Зачем мне вставать с кровати?
В мозг его непонятно из каких соображений было вживлено многожальное шило, внутренности то и дело сводило судорогой, невидимые гвозди пронизывали лодыжки. Веки при каждом моргании терли глаза, как наждак. Боль все время была рядом, не отступая ни на шаг; постепенно она становилась другом.
Как там сказал поэт? Тело — свидетельство…
Беррис открыл глаза. Новые веки его не умели двигаться вверх-вниз, как обычные человеческие. То, что теперь служило ему веками, распахивалось от центра к периферии, как диафрагма. Зачем? Зачем вообще инопланетным хирургам понадобилось демонстрировать на нем свое искусство? То, что они сделали с веками, казалось особенно бессмысленным. Чем плохи обычные веки — вверх-вниз, вверх-вниз, — новые ничуть не лучше, они только воздвигают еще один барьер между отстальными людьми и Беррисом. Едва моргнув глазом, он уже возвещает о своей чужеродности.

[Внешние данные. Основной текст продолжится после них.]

-- ==== Sys2Proof/Word.lean ====
section
/-! DEFINITION. The word types of the β (00_scope.md R3, R4, R5): a byte is 8 bits, a word, an address and a register
are 32 bits, a literal is 16 bits, a register number is 0 to 31. -/

namespace Sys2Proof

/-- A 32-bit word: a register's value, an address, `pc`, an instruction word (R4, R20, R25, R60). -/
abbrev Word := BitVec 32

/-- One byte of memory (R4; that it has 8 bits is D1). -/
abbrev Byte := BitVec 8

/-- The 16-bit two's-complement literal field of an instruction (R62, R64). -/
abbrev Lit := BitVec 16

/-- The number, 0 to 31, of a general register (R20, R63). -/
abbrev Reg := Fin 32

end Sys2Proof
end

Он перевел взгляд на потолок. Человеческий глаз двигается коротенькими суматошными скачками, а мозг уже сплавляет из них иллюзию непрерывности. Теперь глаза Берриса двигались, как панорамирующий объектив идеально установленной кинокамеры: непрерывно, плавно, не моргая. То, что сейчас представлялось взгляду Берриса — стены, низкий потолок, выключенное зеркало, виброраковина, задраенный люк продуктопровода, — было стандартными аксессуарами дешевой меблирашки. С момента, как Беррис появился в «Мартлет-Тауэрз», он держал окно матовым. Он понятия не имел ни о времени суток, ни о погоде, ни даже о времени года; хотя, когда он сбежал от врачей, стояла зима — и, скорее всего, продолжалась до сих пор. В комнате постоянно царил полусумрак. Неяркие зеленоватые узоры вспыхивали на стенах самым произвольным образом. Иногда несколько дней подряд мир казался ему погруженным в туманный сумрак, словно дно илистой заводи. Потом происходил спектральный сдвиг, и нескольких фотонов было достаточно, чтобы в мозгу вспыхнуло нестерпимой яркости пламя.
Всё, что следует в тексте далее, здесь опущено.